Sub-Saharan Africa suffers from high rates of infectious disease, including TB and HIV [18], and high rates of malnutrition [19]. As demonstrated in Table 4, our search results suggest that the dissemination of online health or food security information to this region by international agencies should not be limited to the colonial language(s) of the target nations. For example, in English-speaking Ghana, 20% of searches for avian flu were in French (“grippe aviaire”), 17% in German (“vogelgrippe”), and 5% in Dutch (“vogelgriep”) relative to English (Table 4). In Mozambique, a former Portuguese colony, we found 1.4 times more searches for “avian flu” in English relative to Portuguese, and a high rate in French. In the Democratic Republic of Congo (DRC), a former French colony with more than 300000 TB infections in 2004 [15], 24% of the searches for tuberculosis were in English relative to French. Because Internet use is only 1.9% is Ghana, 0.7% in Mozambique, and 0.2% in DRC [8], it is plausible that these high rates of non-colonial language searches using Google may reflect searches by health professionals trained in other nations, including workers from international agencies who would be expected to have better Internet access than the general population.

The Effect of Region-Specific Cultural and Indigenous Terminology

Finally, we measured the effects of cultural bias within the same linguistic group, using a term important for human nutrition and food security, “maize.” Maize is eaten directly, but it is also a major source of animal feed worldwide. Maize is known as “corn” in the United States and the United Kingdom, but as “maize” in many other English-speaking nations. We found that the US searches for “corn” were at a 28-fold higher rate than for “maize,” while other English-speaking nations such as Nigeria and Zimbabwe queried “maize” at a 1.5- to 4-fold higher rate than “corn,” respectively (Table 5); in the latter nations, “corn” may also refer to any large cereal grain (eg, wheat). This search behavior has consequences, as we found only three domain names that overlapped between searches for “maize” versus “corn” out of the first 50 unique Google search results.

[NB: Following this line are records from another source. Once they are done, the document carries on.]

-- ==== Sys2Proof/Tests/Slice0.lean ====
section
/-! SUPPORT. Smoke tests of well-formedness, states that meet the hypotheses of the statements, and small tests of single commands. -/

set_option Elab.async false

namespace Sys2Proof.Tests

open Sys2Proof.Machine

/-! ### Ill-formed commands are refused by the check -/

theorem test_wf_rds_opcode : (.rds { opc := .rda } .clean : Instr).wellFormed = false := by decide
theorem test_wf_rda_opcode : (.rda { opc := .rds } .clean : Instr).wellFormed = false := by decide
theorem test_wf_rdi_opcode : (.rdi { opc := .rda } .clean : Instr).wellFormed = false := by decide
theorem test_wf_inva_opcode : (.inva { opc := .rda } .clean : Instr).wellFormed = false := by decide
theorem test_wf_wri_opcode : (.wri { opc := .rda } .clean : Instr).wellFormed = false := by decide
theorem test_wf_wra_opcode : (.wra { opc := .rda } .clean : Instr).wellFormed = false := by decide
theorem test_wf_wrptl_opcode : (.wrptl { opc := .rda } .clean : Instr).wellFormed = false := by decide
theorem test_wf_clnevct_opcode : (.clnevct { opc := .rda } .clean : Instr).wellFormed = false := by decide
theorem test_wf_specrd_opcode : (.specrd { opc := .rda } : Instr).wellFormed = false := by decide
theorem test_wf_recallMsg_opcode : (.recallMsg { opc := .rda } .clean : Instr).wellFormed = false := by decide
theorem test_wf_biconf_opcode : (.biconf { opc := .rda } : Instr).wellFormed = false := by decide
theorem test_wf_mrd_opcode : (.mrd { opc := .rda } : Instr).wellFormed = false := by decide
theorem test_wf_mspec_opcode : (.mspec { opc := .rda } : Instr).wellFormed = false := by decide
theorem test_wf_wdata_opcode : (.wdata { opc := .rda } : Instr).wellFormed = false := by decide
theorem test_wf_mflush_opcode : (.mflush { opc := .rda } : Instr).wellFormed = false := by decide
theorem test_wf_dirrd_opcode : (.dirrd { opc := .rda } .clean .clean 0 : Instr).wellFormed = false := by decide
theorem test_wf_dirwr_opcode : (.dirwr { opc := .rda } 0 : Instr).wellFormed = false := by decide
theorem test_wf_dirdata_opcode : (.dirdata { opc := .rda } : Instr).wellFormed = false := by decide
theorem test_wf_dirack_opcode : (.dirack { opc := .rda } : Instr).wellFormed = false := by decide
theorem test_wf_grant_opcode : (.grant { opc := .rda } : Instr).wellFormed = false := by decide
theorem test_wf_rdata_opcode : (.rdata { opc := .rda } : Instr).wellFormed = false := by decide
theorem test_wf_wgo_opcode : (.wgo { opc := .rda } : Instr).wellFormed = false := by decide
theorem test_wf_wcmp_opcode : (.wcmp { opc := .rda } : Instr).wellFormed = false := by decide
theorem test_wf_mcmp_opcode : (.mcmp { opc := .rda } : Instr).wellFormed = false := by decide
theorem test_wf_done_opcode : (.done { opc := .rda } : Instr).wellFormed = false := by decide
theorem test_wf_rcmp_opcode : (.rcmp { opc := .rda } : Instr).wellFormed = false := by decide
theorem test_wf_bisnpcur_opcode : (.bisnpcur { opc := .rda } : Instr).wellFormed = false := by decide
theorem test_wf_bisnpdata_opcode : (.bisnpdata { opc := .rda } : Instr).wellFormed = false := by decide
theorem test_wf_bisnpinv_opcode : (.bisnpinv { opc := .rda } : Instr).wellFormed = false := by decide
theorem test_wf_bicack_opcode : (.bicack { opc := .rda } : Instr).wellFormed = false := by decide
theorem test_wf_birsp_opcode : (.birsp { opc := .rda } : Instr).wellFormed = false := by decide
theorem test_wf_fwd_opcode : (.fwd { opc := .rda } : Instr).wellFormed = false := by decide
theorem test_wf_frsp_opcode : (.frsp { opc := .rda } : Instr).wellFormed = false := by decide
theorem test_wf_fkeep_opcode : (.fkeep { opc := .rda } : Instr).wellFormed = false := by decide
theorem test_wf_onlabs_opcode : (.onlabs { opc := .rda } : Instr).wellFormed = false := by decide
theorem test_wf_long_message : (.rds { opc := .rds, data := List.replicate 65 0 } .clean : Instr).wellFormed = false := by decide
theorem test_wf_selfTest_twice : (.selfTestComplete [.die 1, .die 1] true true : Instr).wellFormed = false := by decide
theorem test_wf_unit_long : (.scrimUnitReceive 0 .north { opc := .rds, data := List.replicate 65 0 } 0 .clean true true : Instr).wellFormed = false := by decide
theorem test_wf_unit_beyond : (.scrimUnitReceive 0 .north { opc := .rds, len := 2 } 3 .clean true true : Instr).wellFormed = false := by decide
theorem test_wf_hold_long : (.holdUnitArrival 0 { opc := .rds, data := List.replicate 65 0 } : Instr).wellFormed = false := by decide
theorem test_wf_exit_long : (.lathLpExit 0 0 0 { opc := .rds, data := List.replicate 65 0 } : Instr).wellFormed = false := by decide
theorem test_wf_frame_long : (.frameArrive 0 1 2 { opc := .rds, data := List.replicate 65 0 } 0 {} : Instr).wellFormed = false := by decide
theorem test_wf_frame_beyond : (.frameArrive 0 1 2 { opc := .rds, len := 2 } 3 {} : Instr).wellFormed = false := by decide
theorem test_wf_frame_loops_back : (.frameArrive 0 1 1 { opc := .rds } 0 {} : Instr).wellFormed = true := by decide
theorem test_wf_host_request : (.hostRequestReceive 0 { opc := .recall, hpa := 0 } : Instr).wellFormed = false := by decide
theorem test_wf_device_read_with_data : (.deviceRequestReceive 0 { write := false, hpa := 0, len := 64, data := [0] } : Instr).wellFormed = false := by decide
theorem test_wf_device_write_short : (.deviceRequestReceive 0 { write := true, hpa := 0x20, len := 64, data := [0] } : Instr).wellFormed = false := by decide
theorem test_wf_add_twice : (.fmInitiateDcAdd .mgr 0 0 [7, 7] : Instr).wellFormed = false := by decide
theorem test_wf_release_twice : (.fmInitiateDcRelease .mgr 0 [7, 7] true : Instr).wellFormed = false := by decide
theorem test_wf_accept_twice : (.dcAddResponse 0 [7, 7] : Instr).wellFormed = false := by decide
theorem test_wf_give_twice : (.dcReleaseResponse 0 [7, 7] : Instr).wellFormed = false := by decide
theorem test_wf_width : (.portLinkUp 0 { rate := 1, width := 3 } : Instr).wellFormed = false := by decide
theorem test_wf_slots : (.onoraDataFrame 0 { fec := true, fcrc := true, units := true, seq := 0, ctl := {}, slots := List.replicate 19 (.head { opc := .rds }) } : Instr).wellFormed = false := by decide
theorem test_wf_xfer_opcode : (.xfer { opc := .rds } : Instr).wellFormed = false := by decide
theorem test_wf_xfer_long : (.xfer { opc := .xfer 0, data := List.replicate 65 0 } : Instr).wellFormed = false := by decide
theorem test_wf_trip_none : (.thermalTrip [] : Instr).wellFormed = false := by decide
theorem test_wf_trip_twice : (.thermalTrip [3, 3] : Instr).wellFormed = false := by decide
theorem test_wf_good : (Instr.rds { opc := .rds } .clean).wellFormed = true ∧ (Instr.portLinkUp 0 { rate := 1, width := 16 }).wellFormed = true
    ∧ (Instr.thermalTrip [3, 4]).wellFormed = true := by decide


/-! ### States that meet the hypotheses of the statements

Each theorem takes the clauses of one statement in their order, a state and operands for each that has hypotheses. -/

/-- The state after reset in another mode, with a host, an expander, a device and an Onora port. -/
def at_ (m : Mode) : State := { State.reset with mode := m, roles := [(0, .host), (5, .memory), (9, .device), (14, .onora)], activeSp := some 0 }
def sv : State := at_ .service
def img0 : Image := { dev := 0, kind := 1, commitSvn := false, svn := 0, digest := 0, keyHash := 0, payload := 0, policy := 0 }
/-- The same with an image loaded and staged. -/
def loaded (m : Mode) : State := { at_ m with img.image := some img0, img.staged := true }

Therefore, when African nations attempt to retrieve information about growing maize in English, they may unknowingly be excluding authoritative information from the United States and other Western English-speaking nations, such as practical information from the US National Corn Growers’ Association, whose website does not appear in the first 100 Google hits for “maize,” but ranks sixth when “corn” is searched. Similarly, when international organizations such as the FAO wish to transmit knowledge, for example, using Spanish or Portuguese in Latin America, indigenous terminology usage may make some of this information inaccessible. Maize originated from Southern Mexico and fed indigenous Latin American civilizations [27]. In Mexico and Guatemala, we found that an indigenous synonym for maize, “elote,” was searched at a similar rate to the Spanish term, “maíz” (Table 5). In Peru, however, we found that a different indigenous term, “choclo,” was searched at a 2-fold higher rate than “maíz.” We conclude that cultural and indigenous linguistic divisions may be preventing large numbers of food security and nutrition websites from reaching those people aiding 800 malnourished people or 1.2 billion agricultural workers that live in developing countries [19]. Cultural and indigenous bias may be particularly prevalent for terms related to crops, diseases, or pathogens that have pre-colonial origins.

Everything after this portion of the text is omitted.